START EXTRACTED ENTRIES

theorem keeps_putWord {bb : Bool} {q0 : State} (s : State) (who : Who) (win : Win) (off : ℕ) (w : Word) (hs : Keeps bb q0 s) : Keeps bb q0 (State.putWord s who win off w).1 := by
  unfold State.putWord
  cases win
  case cal n => exact keeps_getD1 (keeps_calWrite _ _ _ _ hs) hs
  all_goals (repeat' first
      | with_reducible assumption
      | with_reducible apply keeps_glbWrite
      | with_reducible apply keeps_pwrWrite
      | with_reducible apply keeps_secWrite
      | with_reducible apply keeps_cpWrite
      | with_reducible apply keeps_cfgRegWrite
      | with_reducible apply keeps_fabWrite
      | with_reducible apply keeps_nocWrite
      | with_reducible apply keeps_lnkWrite
      | with_reducible apply keeps_hbmWrite
      | with_reducible apply keeps_plrWrite)

theorem keeps_winWrite {bb : Bool} {q0 : State} (s : State) (who : Who) (win : Win) (off : ℕ) (ws : List Word) (hs : Keeps bb q0 s) : Keeps bb q0 (State.winWrite s who win off ws).2 := by
  unfold State.winWrite
  (repeat' first
      | (extract_lets +onlyGivenNames x; first
          | (with_reducible refine keeps_cut1 (bb := bb) (r := q0) x ?_ (fun hx => ?_); (on_goal 2 => clear_value x); (on_goal 1 => (unfold x; clear x)))
          | (with_reducible refine keeps_cut2 (bb := bb) (r := q0) x ?_ (fun hx => ?_); (on_goal 2 => clear_value x); (on_goal 1 => (unfold x; clear x)))
          | clear_value x
          )
      | with_reducible assumption
      | with_reducible apply keeps_putWord
      | with_reducible refine keeps_foldl2 _ (fun _ _ _ => ?_) _ _ ?_
      | split)

theorem keeps_afterWrite {q0 : State} (s : State) (status : ℕ) (a : ℕ) (ws : List Word) (hs : Keeps false q0 s) : Keeps false q0 (State.afterWrite s status a ws) := by
  unfold State.afterWrite
  (repeat' first
      | with_reducible assumption
      | with_reducible apply keeps_glbReset
      | with_reducible refine keeps_ite (fun _ => ?_) (fun _ => ?_))

theorem keeps_writeAt {bb : Bool} {q0 : State} (s : State) (who : Who) (a : ℕ) (ws : List Word) (hs : Keeps bb q0 s) : Keeps bb q0 (State.writeAt s who a ws).2 := by
  unfold State.writeAt
  (repeat' first
      | with_reducible assumption
      | with_reducible apply keeps_winWrite
      | split)

theorem keeps_memberAccess {bb : Bool} {q0 : State} (s : State) (j : FanJob) (m : Win) (hs : Keeps bb q0 s) : Keeps bb q0 (State.memberAccess s j m).1 := by
  unfold State.memberAccess
  (repeat' first
      | with_reducible assumption
      | with_reducible apply keeps_winWrite
      | split)

theorem keeps_fanEnd {bb : Bool} {q0 : State} (s : State) (j : FanJob) (hs : Keeps bb q0 s) : Keeps bb q0 (State.fanEnd s j) := by
  unfold State.fanEnd
  (repeat' first
      | with_reducible assumption
      | with_reducible apply keeps_hostOutcome
      | with_reducible apply keeps_respond
      | with_reducible refine keeps_ite (fun _ => ?_) (fun _ => ?_)
      | (simp only [keeps_mk, kept_eta]; with_reducible assumption))

theorem keeps_fanSettle {bb : Bool} {q0 : State} (s : State) (j : FanJob) (hs : Keeps bb q0 s) : Keeps bb q0 (State.fanSettle s j) := by
  unfold State.fanSettle
  (repeat' first
      | with_reducible assumption
      | with_reducible apply keeps_fanEnd
      | with_reducible refine keeps_ite (fun _ => ?_) (fun _ => ?_)
      | (simp only [keeps_mk, kept_eta]; with_reducible assumption))

theorem keeps_fanOne {bb : Bool} {q0 : State} (lost : List Byte) (x : State × FanJob) (m : Win) (hs : Keeps bb q0 x.1) :
    Keeps bb q0 (fanOne lost x m).1 := by
  unfold fanOne
  dsimp only
  repeat' first
    | with_reducible assumption
    | with_reducible exact keeps_modRegion _ _ _ hs
    | with_reducible exact keeps_memberAccess _ _ _ hs
    | split

theorem keeps_fanStart {bb : Bool} {q0 : State} (s : State) (host : Bool) (h : Word) (d : Data256) (lost : List Byte) (hs : Keeps bb q0 s) : Keeps bb q0 (State.fanStart s host h d lost) := by
  unfold State.fanStart
  dsimp only
  repeat' first
    | with_reducible assumption
    | with_reducible apply keeps_fanEnd
    | with_reducible apply keeps_fanSettle
    | with_reducible refine keeps_foldl1 _ (fun _ _ _ => ?_) _ _ ?_
    | (with_reducible apply keeps_fanOne; with_reducible assumption)
    | split

theorem keeps_fanAnswer {bb : Bool} {q0 : State} (s : State) (m : BitVec 9) (p : Word × Data256) (status : ℕ) (value : BitVec 128) (hs : Keeps bb q0 s) : Keeps bb q0 (State.fanAnswer s m p status value) := by
  unfold State.fanAnswer
  (repeat' first
      | with_reducible assumption
      | with_reducible apply keeps_fanSettle
      | split)

theorem keeps_hostUnit {q0 : State} (s : State) (addr : Word) (isRead : Bool) (n : ℕ) (value : DWord) (hs : Keeps false q0 s) : Keeps false q0 (State.hostUnit s addr isRead n value) := by
  unfold State.hostUnit
  (repeat' first
      | with_reducible assumption
      | with_reducible apply keeps_hostOutcome
      | with_reducible apply keeps_writeAt
      | with_reducible apply keeps_afterWrite
      | with_reducible refine keeps_ite (fun _ => ?_) (fun _ => ?_))

theorem keeps_hostAccess {q0 : State} (s : State) (addr : Word) (isRead : Bool) (size : AccessSize) (value : DWord) (hs : Keeps false q0 s) : KeepsOut false q0 (State.hostAccess s addr isRead size value) := by
  unfold State.hostAccess
  (repeat' first
      | with_reducible assumption
      | with_reducible refine keepsOut_next ?_
      | with_reducible apply keeps_execNocRequest
      | with_reducible apply keeps_fanStart
      | with_reducible apply keeps_hostUnit
      | with_reducible refine keepsOut_ite (fun _ => ?_) (fun _ => ?_))

theorem keeps_execRegisterWrite {q0 : State} (addr : Word) (size : AccessSize) (value : DWord) (s : State) (hs : Keeps false q0 s) : KeepsOut false q0 (execRegisterWrite addr size value s) := by
  unfold execRegisterWrite
  (repeat' first
      | with_reducible assumption
      | with_reducible refine keepsOut_next ?_
      | with_reducible apply keeps_hostAccess
      | with_reducible refine keepsOut_ite (fun _ => ?_) (fun _ => ?_))

theorem keeps_execBroadcastWrite {q0 : State} (addr : Word) (size : AccessSize) (value : DWord) (s : State) (hs : Keeps false q0 s) : KeepsOut false q0 (execBroadcastWrite addr size value s) := by
  unfold execBroadcastWrite
  (repeat' first
      | with_reducible assumption
      | with_reducible refine keepsOut_next ?_
      | with_reducible apply keeps_hostAccess
      | with_reducible refine keepsOut_ite (fun _ => ?_) (fun _ => ?_))

theorem keeps_execBroadcastRead {q0 : State} (read : HostRead) (s : State) (hs : Keeps false q0 s) : KeepsOut false q0 (execBroadcastRead read s) := by
  unfold execBroadcastRead
  (repeat' first
      | with_reducible assumption
      | with_reducible refine keepsOut_next ?_
      | with_reducible apply keeps_hostAccess
      | with_reducible apply keeps_emit
      | with_reducible refine keepsOut_ite (fun _ => ?_) (fun _ => ?_))

theorem keeps_loseMember {bb : Bool} {q0 : State} (s : State) (m : BitVec 9) (hs : Keeps bb q0 s) : Keeps bb q0 (State.loseMember s m) := by
  unfold State.loseMember
  (repeat' first
      | with_reducible assumption
      | split
      | (simp only [keeps_mk, kept_eta, State.modGlb]))

theorem keeps_lostWrite {bb : Bool} {q0 : State} (s : State) (j : FanJob) (m : BitVec 9) (hs : Keeps bb q0 s) : Keeps bb q0 (State.lostWrite s j m) := by
  unfold State.lostWrite
  (repeat' first
      | (extract_lets +onlyGivenNames x; first
          | (with_reducible refine keeps_cut2 (bb := bb) (r := q0) x ?_ (fun hx => ?_); (on_goal 2 => clear_value x); (on_goal 1 => (unfold x; clear x)))
          )
      | with_reducible assumption
      | with_reducible apply keeps_draw
      | with_reducible apply keeps_memberAccess
      | split)

theorem keeps_fanExpire {bb : Bool} {q0 : State} (s : State) (j : FanJob) (hs : Keeps bb q0 s) : Keeps bb q0 (State.fanExpire s j) := by
  unfold State.fanExpire
  (repeat' first
      | with_reducible assumption
      | with_reducible apply keeps_loseMember
      | with_reducible apply keeps_lostWrite
      | with_reducible apply keeps_accessFail
      | with_reducible apply keeps_fanEnd
      | with_reducible refine keeps_foldl _ (fun _ _ _ => ?_) _ _ ?_
      | with_reducible refine keeps_ite (fun _ => ?_) (fun _ => ?_))

theorem keeps_execFanoutTimeout {bb : Bool} {q0 : State} (addr : Option Word) (lost : List Byte) (isRead : Bool) (size : AccessSize) (value : DWord) (s : State) (hs : Keeps bb q0 s) : KeepsOut bb q0 (execFanoutTimeout addr lost isRead size value s) := by
  unfold execFanoutTimeout
  (repeat' first
      | (extract_lets +onlyGivenNames x; first
          | clear_value x
          )
      | with_reducible assumption
      | with_reducible refine keepsOut_next ?_
      | with_reducible apply keeps_fanExpire
      | with_reducible apply keeps_fanStart
      | with_reducible apply keeps_modIface
      | split)

theorem keeps_discovered {bb : Bool} {q0 : State} (s : State) (p : BitVec 1920) (hs : Keeps bb q0 s) : Keeps bb q0 (State.discovered s p) := by
  unfold State.discovered
  (repeat' first
      | extract_lets
      | with_reducible assumption
      | with_reducible apply keeps_modFab
      | with_reducible apply keeps_complete
      | with_reducible apply keeps_emit
      | split)

theorem keeps_passProbe {bb : Bool} {q0 : State} (s : State) (arrival : Option (Fin 12)) (port : Fin 12) (f : Data2048) (hs : Keeps bb q0 s) : Keeps bb q0 (State.passProbe s arrival port f) := by
  unfold State.passProbe
  (repeat' first
      | with_reducible assumption
      | with_reducible apply keeps_sendOn
      | with_reducible apply keeps_modFab
      | with_reducible refine keeps_ite (fun _ => ?_) (fun _ => ?_))

theorem keeps_probeBack {bb : Bool} {q0 : State} (s : State) (arrival : Option (Fin 12)) (fl : Data2048) (hs : Keeps bb q0 s) : Keeps bb q0 (State.probeBack s arrival fl) := by
  unfold State.probeBack
  (repeat' first
      | (extract_lets +onlyGivenNames x; first
          | (with_reducible refine keeps_isFun x ?_; unfold x; clear x)
          | clear_value x
          )
      | with_reducible assumption
      | with_reducible apply keeps_modPort
      | with_reducible apply keeps_discovered
      | with_reducible apply keeps_passProbe
      | with_reducible apply keeps_dropProbe
      | split)

theorem keeps_answerProbe {bb : Bool} {q0 : State} (s : State) (p : BitVec 1920) (status : ℕ) (fields : BitVec 1920) (hs : Keeps bb q0 s) : Keeps bb q0 (State.answerProbe s p status fields) := by
  unfold State.answerProbe
  (repeat' first
      | with_reducible assumption
      | with_reducible apply keeps_probeBack)

theorem keeps_probeIdentify {bb : Bool} {q0 : State} (s : State) (p : BitVec 1920) (hs : Keeps bb q0 s) : Keeps bb q0 (State.probeIdentify s p) := by
  unfold State.probeIdentify
  (repeat' first
      | with_reducible assumption
      | with_reducible apply keeps_answerProbe)

theorem keeps_probeRead {bb : Bool} {q0 : State} (s : State) (p : BitVec 1920) (hs : Keeps bb q0 s) : Keeps bb q0 (State.probeRead s p) := by
  unfold State.probeRead
  (repeat' first
      | with_reducible assumption
      | with_reducible apply keeps_answerProbe
      | with_reducible refine keeps_ite (fun _ => ?_) (fun _ => ?_))

theorem keeps_probeWrite {bb : Bool} {q0 : State} (s : State) (p : BitVec 1920) (hs : Keeps bb q0 s) : Keeps bb q0 (State.probeWrite s p) := by
  unfold State.probeWrite
  (repeat' first
      | with_reducible assumption
      | with_reducible apply keeps_answerProbe
      | with_reducible apply keeps_writeAt
      | with_reducible refine keeps_ite (fun _ => ?_) (fun _ => ?_))

theorem keeps_probeSync {q0 : State} (s : State) (p : BitVec 1920) (hs : Keeps false q0 s) : Keeps false q0 (State.probeSync s p) := by
  unfold State.probeSync
  (repeat' first
      | with_reducible assumption
      | with_reducible apply keeps_answerProbe
      | with_reducible apply keeps_fabEvent
      | with_reducible refine keeps_ite (fun _ => ?_) (fun _ => ?_)
      | (simp only [keeps_mk, kept_false, State.modGlb, Glb.loadBeat]; with_reducible assumption))

theorem keeps_probeOp {q0 : State} (s : State) (p : BitVec 1920) (op : ℕ) (hs : Keeps false q0 s) : Keeps false q0 (State.probeOp s p op) := by
  unfold State.probeOp
  (repeat' first
      | with_reducible assumption
      | with_reducible apply keeps_probeIdentify
      | with_reducible apply keeps_probeRead
      | with_reducible apply keeps_probeWrite
      | with_reducible apply keeps_probeSync
      | with_reducible apply keeps_answerProbe
      | with_reducible refine keeps_ite (fun _ => ?_) (fun _ => ?_))

theorem keeps_doProbe {bb : Bool} {q0 : State} (s : State) (mine : ℕ → Bool) (f : State → BitVec 1920 → State) (hs : Keeps bb q0 s) (hf : ∀ t p, Keeps bb q0 t → Keeps bb q0 (f t p)) : KeepsOut bb q0 (State.doProbe s mine f) := by
  unfold State.doProbe
  (repeat' first
      | (extract_lets +onlyGivenNames x; first
          | clear_value x
          )
      | with_reducible assumption
      | with_reducible refine keepsOut_next ?_
      | with_reducible apply hf
      | with_reducible apply keeps_tookFlit
      | split)

theorem keeps_execProbeIdentify {bb : Bool} {q0 : State} (s : State) (hs : Keeps bb q0 s) : KeepsOut bb q0 (execProbeIdentify s) := by
  unfold execProbeIdentify
  (repeat' first
      | with_reducible assumption
      | with_reducible apply keeps_doProbe
      | with_reducible apply keeps_probeIdentify)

END EXTRACTED ENTRIES

*WHAT YOU HAVE TO DO*: Return every line from the entries that holds the string "exact".

*RESPONSE BOX*:
  case cal n => exact keeps_getD1 (keeps_calWrite _ _ _ _ hs) hs
    | with_reducible exact keeps_modRegion _ _ _ hs
    | with_reducible exact keeps_memberAccess _ _ _ hs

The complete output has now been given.